I’m writing to encourage students to protest against the removal of “radical Islamic books” at Concordia’s Muslim Students’ Association and hope that they can involve the McGill administration to protest this decision.
While I am dubious of the administration’s actions in the past, while I was at McGill they were up in arms to defend free speech “even if it’s not what you want to hear” over a related abortion activism case with Choose Life, so I hope they can apply that here.
Removing these books is also an act of censorship. It also tells members or visitors to the Muslim Students’ Association that they can’t be trusted with such controversial material, which is the worst kind of discrimination.
The real reason behind the book ‘culling,’ whether Concordia admits it or not, is the fear that they will be read by some young Montreal radical who will then decamp to Syria or Iraq and fight for ISIS, as has happened in Europe and the U.S.. Perhaps Concordia is afraid of this, or worse, that they might be held liable.

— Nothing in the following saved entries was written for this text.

/-- DATA arrives for a box asked for (R812, R813). -/
def Dev.dataTake (d : Dev) (x : Node) (o : FabOp) (p : FPacket) : Dev :=
  let h := opHdrOf p
  match o.pulls.find? fun q => q.src = h.src && q.lead = h.lead && q.srow = h.row && q.scol = h.col && q.rows = h.rows && q.cols = h.cols with
  | none => d
  | some q =>
    let wb := tdBits o.dst
    let n := q.rows * q.cols
    match d.storeBox x o q (unpackVals wb n (opLoad p)) with
    | (d, .lines _) =>
      let d := (d.oadd O.PULL_BYTES_IN (cdiv (wb * n) 8)).onOp o.order fun o => { o with pulls := o.pulls.erase q }
      (d.pullGo x o.order o.todo).pullNext
    | (d, .fault rs) => d.opFault x o rs
    | (d, _) => { d with fab := { d.fab with inbox := d.fab.inbox ++ [(20, p)] } }

/-! ### Collectives (R817 to R823) -/

/-- Bits of a superaccumulator. -/
def accBits : Nat := 2176

/-- The superaccumulator of one FP64 input (R821, R822). -/
def accOf (x : Nat) (poison : Bool) : Nat :=
  let e := bits x 52 11
  let f := bits x 0 52
  let neg := bit x 63
  let st := b2n poison * 2 ^ 2172 + b2n (x ≠ 2 ^ 63) * 2 ^ 2171
  if e = 2047 then
    st + (if f ≠ 0 then 2 ^ 2170 else if neg then 2 ^ 2169 else 2 ^ 2168)
  else
    let m := (if e = 0 then f else f + 2 ^ 52) * 2 ^ (e - 1)
    st + ofSigned 2168 (signedM neg m)

/-- Two superaccumulators foldVals: the integers add, the status bits are ORed (R822). -/
def accAdd (a b : Nat) : Nat := (bits a 0 2168 + bits b 0 2168) % 2 ^ 2168 + ((bits a 2168 5) ||| (bits b 2168 5)) * 2 ^ 2168

/-- The final value of a superaccumulator (R823). -/
def accRound (a : Nat) : Nat × Bool :=
  let i := toSigned 2168 a
  let v :=
    if bit a 2170 || (bit a 2168 && bit a 2169) then fmtNan 4
    else if bit a 2168 then fpInf 4 false
    else if bit a 2169 then fpInf 4 true
    else if i = 0 then (if bit a 2171 then 0 else 2 ^ 63)
    else (fpRound 4 0 false false (decide (i < 0)) i.natAbs (-1074)).bits
  (v, bit a 2172)

/-- The combination of MODE on values of a format (R818, R820). -/
def foldVals (mode f : Nat) (a b : Nat × Bool) : Nat × Bool :=
  let v :=
    match mode with
    | 0 => if isIntFmt f then (a.1 + b.1) % 2 ^ fmtWidth f else (fpAdd f 0 false a.1 b.1).bits
    | 3 => accAdd a.1 b.1
    | m =>
      if isIntFmt f then (if decide (intDecode f a.1 ≤ intDecode f b.1) = (m = 1) then a.1 else b.1)
      else (fpMinMax f (m = 2) false a.1 b.1).bits
  (v, a.2 || b.2)

/-- EXACT_SUM carries superaccumulators. -/
def FabOp.exact (o : FabOp) : Bool := (o.op = 2 || o.op = 3) && o.mode = 3

/-- Bits of one element in UP and DOWN. -/
def FabOp.width (o : FabOp) : Nat := if o.exact then accBits else tdBits (if o.src = 0 then o.dst else o.src)

/-- Elements that travel from one rank. -/
def FabOp.count (o : FabOp) : Nat :=
  match o.op with
  | 1 => elemCount o.dst
  | 4 => elemCount o.src
  | _ => if elemCount o.dst = 1 then 1 else elemCount o.src

/-- Elements of the result. -/
def FabOp.resultCount (o : FabOp) : Nat := elemCount o.dst

/-- `a` lies on the path from `r` to rank 0, ends included. -/
def FabOp.onPath (o : FabOp) (a : Nat) : Nat → Nat → Bool
  | 0, r => a = r
  | f + 1, r => a = r || (r ≠ 0 && o.onPath a f (reParent (o.entry r)))

/-- The ranks the result goes to from the own rank: every child, or for REDUCE the child towards ROOT. -/
def FabOp.downTo (o : FabOp) : List Nat :=
  (o.kids o.rank).filter fun c => o.op ≠ 2 || o.onPath c o.size o.root

/-- The own rank receives the result. -/
def FabOp.gets (o : FabOp) : Bool := o.op ≠ 2 || o.onPath o.rank o.size o.root

/-- Send values in packets of at most 4,096 data bytes. -/
def Dev.sendVals (d : Dev) (o : FabOp) (dests : List Nat) (kind src : Nat) (vs : List (Nat × Bool)) : Dev :=
  let w := o.width
  (spans (32768 / w) (vs.length + 1) 0 vs.length).foldl (fun d s =>
    let part := (vs.drop s.1).take s.2
    let load := leBytes 16 (poisonMask w (part.map (·.2))) ++ packBits w (part.map (·.1))
    dests.foldl (fun d r => d.treeSend o r { o.hdr kind with src := src, col := s.1, cols := s.2 } load) d) d

/-- The values received from a rank, when all have come. -/
def valsOf (l : List (Nat × Nat × Bool)) (n : Nat) : Option (List (Nat × Bool)) :=
  let vs := (rangeFrom 0 n).filterMap fun i => (l.find? fun e => e.1 = i).map (·.2)
  if vs.length = n then some vs else none

/-- The values received from rank `r`, when all have come. -/
def FabOp.valsFrom (o : FabOp) (r : Nat) : Option (List (Nat × Bool)) := valsOf (dget [] o.vals r) o.count

/-- The own contribution, from the elements of SRC (R817, R822). -/
def FabOp.own (o : FabOp) (vs : List (Nat × Bool)) : List (Nat × Bool) :=
  let vs := if o.exact then vs.map fun v => (accOf v.1 v.2, v.2) else vs
  if (o.op = 2 || o.op = 3) && elemCount o.dst = 1 then
    match vs with
    | [] => []
    | v :: rest => [rest.foldl (foldVals o.mode (tdFormat o.src)) v]
  else vs

/-- The own rank has the result: it passes it down, stores it, and arrives at the exit barrier. -/
def Dev.resultHere (d : Dev) (x : Node) (o : FabOp) (vs : List (Nat × Bool)) : Dev :=
  let writes := o.op ≠ 2 || o.rank = o.root
  let out := if o.exact then vs.map fun v => accRound v.1 else vs
  match if writes then d.writeElems x o (tdBits o.dst) ((allBits o.dst).zip out |>.map fun e => (e.1, e.2.1, e.2.2)) else (d, .lines []) with
  | (d, .lines _) =>
    let d := if writes && o.exact then d.oadd O.EXACT_ELEMENTS vs.length else d
    (d.sendVals o o.downTo 7 o.rank vs).arrive o.order 3
  | (d, .fault rs) => d.opFault x o rs
  | (d, _) => d

/-- Advance the data phase of a COLLECTIVE. -/
def Dev.collGo (d : Dev) (x : Node) (k : Nat) : Dev :=
  match d.op k with
  | none => d
  | some o =>
    if o.phase ≠ 2 then d
    else
      let up := fun (d : Dev) (vs : List (Nat × Bool)) =>
        (d.sendVals o [reParent (o.entry o.rank)] 6 o.rank vs).onOp k fun o => { o with sentUp := true }
      let wait := fun (d : Dev) =>
        match d.op k with
        | none => d
        | some o =>
          if o.rank ≠ 0 && o.gets then (match valsOf o.result o.resultCount with
            | some vs => d.resultHere x o vs
            | none => d)
          else if o.sentUp then d.arrive k 3 else d
      let needOwn := !o.sentUp && (o.op ≠ 1 || o.rank = o.root) &&
        (o.op = 1 || o.op = 4 || (o.kids o.rank).all fun c => (o.valsFrom c).isSome)
      if o.op = 1 && o.rank ≠ o.root then
        if o.rank = 0 then
          match (o.kids 0).findSome? fun c => if o.onPath c o.size o.root then o.valsFrom c else none with
          | some vs => d.resultHere x o vs
          | none => d
        else if !o.sentUp && o.onPath o.rank o.size o.root then
          match (o.kids o.rank).findSome? fun c => if o.onPath c o.size o.root then o.valsFrom c else none with
          | some vs => wait (up d vs)
          | none => wait d
        else wait d
      else if needOwn then
        let bs := allBits o.src
        match d.opRead x o (elementPages (bs.map some)) (linesOf (bs.map some)) with
        | (d, .lines ls) =>
          let mine := o.own (bs.map fun b => bitsIn ls b (tdBits o.src))
          if o.op = 1 then (if o.rank = 0 then d.resultHere x o mine else wait (up d mine))
          else if o.op = 4 then
            if o.rank = 0 then d.onOp k fun o => { o with sentUp := true, vals := mset o.vals 0 (mine.zipIdx.map fun e => (e.2, e.1.1, e.1.2)) }
            else wait (up d mine)
          else
            let v := (o.kids o.rank).foldl (fun acc c =>
              (acc.zip ((o.valsFrom c).getD [])).map fun e => foldVals o.mode (tdFormat o.src) e.1 e.2) mine
            if o.rank = 0 then d.resultHere x o v else wait (up d v)
        | (d, .fault rs) => d.opFault x o rs
        | (d, _) => d
      else if o.op = 4 && o.rank = 0 then
        let all := (rangeFrom 0 o.size).map o.valsFrom
        if all.all (·.isSome) then d.resultHere x o (all.flatMap fun v => v.getD []) else d
      else wait d

/-- UP arrives (R819): an ALLGATHER's values go on to the parent as they are. -/
def Dev.upTake (d : Dev) (x : Node) (o : FabOp) (p : FPacket) : Dev :=
  let h := opHdrOf p
  if o.op = 4 && o.rank ≠ 0 then d.treeSend o (reParent (o.entry o.rank)) { h with dest := reParent (o.entry o.rank) } (opLoad p)
  else
    let vs := (unpackVals o.width h.cols (opLoad p)).zipIdx.map fun e => (h.col + e.2, e.1.1, e.1.2)
    let d := d.onOp o.order fun o => { o with vals := mset o.vals h.src (dget [] o.vals h.src ++ vs) }
    (d.collGo x o.order).collGo x o.order

/-- DOWN arrives. -/
def Dev.downTake (d : Dev) (x : Node) (o : FabOp) (p : FPacket) : Dev :=
  let h := opHdrOf p
  let vs := (unpackVals o.width h.cols (opLoad p)).zipIdx.map fun e => (h.col + e.2, e.1.1, e.1.2)
  (d.onOp o.order fun o => { o with result := o.result ++ vs }).collGo x o.order

/-! ### COPY (R824) -/

/-- Move the rest of a COPY in pieces of at most 4,096 bytes; poison cannot travel in a WRITE, so a remote COPY that reads it fails. -/
def Dev.copyGo (d : Dev) (x : Node) (k : Nat) : Nat → Dev
  | 0 => d
  | f + 1 =>
    match d.op k with
    | none => d
    | some o =>
      let n := min 4096 (cpLength x.body - o.next)
      if n = 0 then (if o.acks = 0 then d.opDone k else d)
      else
        let a := cpSrc x.body + o.next
        let b := cpDst x.body + o.next
        match d.opRead x o (rangePages a n) (rangeLines a n) with
        | (d, .lines ls) =>
          let cs := rangeChunks a n ls
          if !cpRemote x.body then
            match d.opWrite x o (rangeWrites b cs) with
            | (d, .lines _) => Dev.copyGo (d.onOp k fun o => { o with next := o.next + n }) x k f
            | (d, .fault rs) => d.opFault x o rs
            | (d, _) => d
          else if cs.any fun c => c.2 then d.opFail k 6 0 7 none
          else
            let h := { o.hdr 8 with col := o.next % 2 ^ 32, cols := n, rows := 1 }
            let load := leBytes 8 b ++ cs.flatMap fun c => leBytes 32 c.1
            let d := d.onOp k fun o => { o with next := o.next + n, acks := o.acks + 1 }
            Dev.copyGo (d.opRoute o.owner 1 (cpChip x.body) h load) x k f
        | (d, .fault rs) => d.opFault x o rs
        | (d, _) => d

/-- ACK arrives. -/
def Dev.ackTake (d : Dev) (x : Node) (o : FabOp) (h : OpHdr) : Dev :=
  if h.detail ≠ 0 then d.opFail o.order 0x3A 7 7 none
  else (d.onOp o.order fun o => { o with acks := o.acks - 1 }).copyGo x o.order (cpLength x.body / 4096 + 2)

/-- WRITE arrives (R824): checked against the owner's windows; one that fails is dropped, logged and answered with ERR_WINDOW; false
while its translation awaits the host. -/
def Dev.writeTake (d : Dev) (p : FPacket) : Dev × Bool :=
  let h := opHdrOf p
  let va := leNat ((opLoad p).take 8)
  let bs := ((opLoad p).drop 8).take h.cols
  let die := match d.windowAt p.owner va with
    | some (_, w) => if w.home = 1 then 1 else 0
    | none => 0
  let answer := fun (d : Dev) c => d.opRoute p.owner 2 p.src { h with kind := 9, detail := c, src := h.dest, dest := h.src } []
  match d.vaWrite (0x2000 + die) p.owner va bs false with
  | (d, .ok ..) => (answer d 0, true)
  | (d, .fail f) =>
    (answer ((d.raise { cause := f.cause, detail := f.detail, owner := p.owner, eng := 0x2000 + die, addr := va }).oinc O.VIOLATIONS) 3, true)
  | (d, .wait) => (d, false)

/-! ### Dispatch of an operation (R796 to R798, R806, R814, R831) -/

/-- SRC_HANDLE and DST_HANDLE of a RESHARD or a COLLECTIVE. -/
def fxHandles (opc p : Nat) : Nat × Nat := if opc = 7 then (bits p 64 12, bits p 76 12) else (bits p 76 12, bits p 88 12)

/-- GROUP. -/
def fxGroup (opc p : Nat) : Nat := if opc = 7 then bits p 256 16 else if opc = 8 then bits p 192 16 else 0

/-- OP and MODE of a COLLECTIVE; a RESHARD has neither. -/
def fxOp (opc p : Nat) : Nat × Nat := if opc = 8 then (bits p 64 8, bits p 72 4) else (0, 0)

/-- The operation's descriptors, as their table entries stand: SRC, DST. -/
def Dev.opDescs (d : Dev) (x : Node) : Dev × Nat × Nat :=
  if x.opc = 6 || (x.opc = 8 && (fxOp 8 x.body).1 = 0) then (d, 0, 0)
  else
    let h := fxHandles x.opc x.body
    let table := dget 0 d.prec.descTable x.owner
    let (d, a, _) := d.dpaRead 259 256 (table + 128 * h.1) 128
    let (d, b, _) := d.dpaRead 259 256 (table + 128 * h.2) 128
    (d, a, b)

/-- The die of an operation by the home of its SRC window (R797). -/
def Dev.opDie (d : Dev) (x : Node) (src : Nat) : Nat :=
  let home := if x.opc = 6 then (d.windowAt x.owner (cpSrc x.body)).map fun w => w.2.home
    else if src = 0 then none else (d.window x.owner (tdWindow src)).map (·.home)
  if home = some 1 then 1 else 0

This assumption is a bit misleading because the reason why many of these young people went to fight for ISIS began with deep discrimination they face, particularly in Europe, and economic marginalization. Reading a controversial text was the last step on the road to radicalization, not the first.
If we only read books that “reflect the law and reflect the values of the institution and our society” (the words of the Concordia administration), it would be profoundly limiting, especially in a university setting.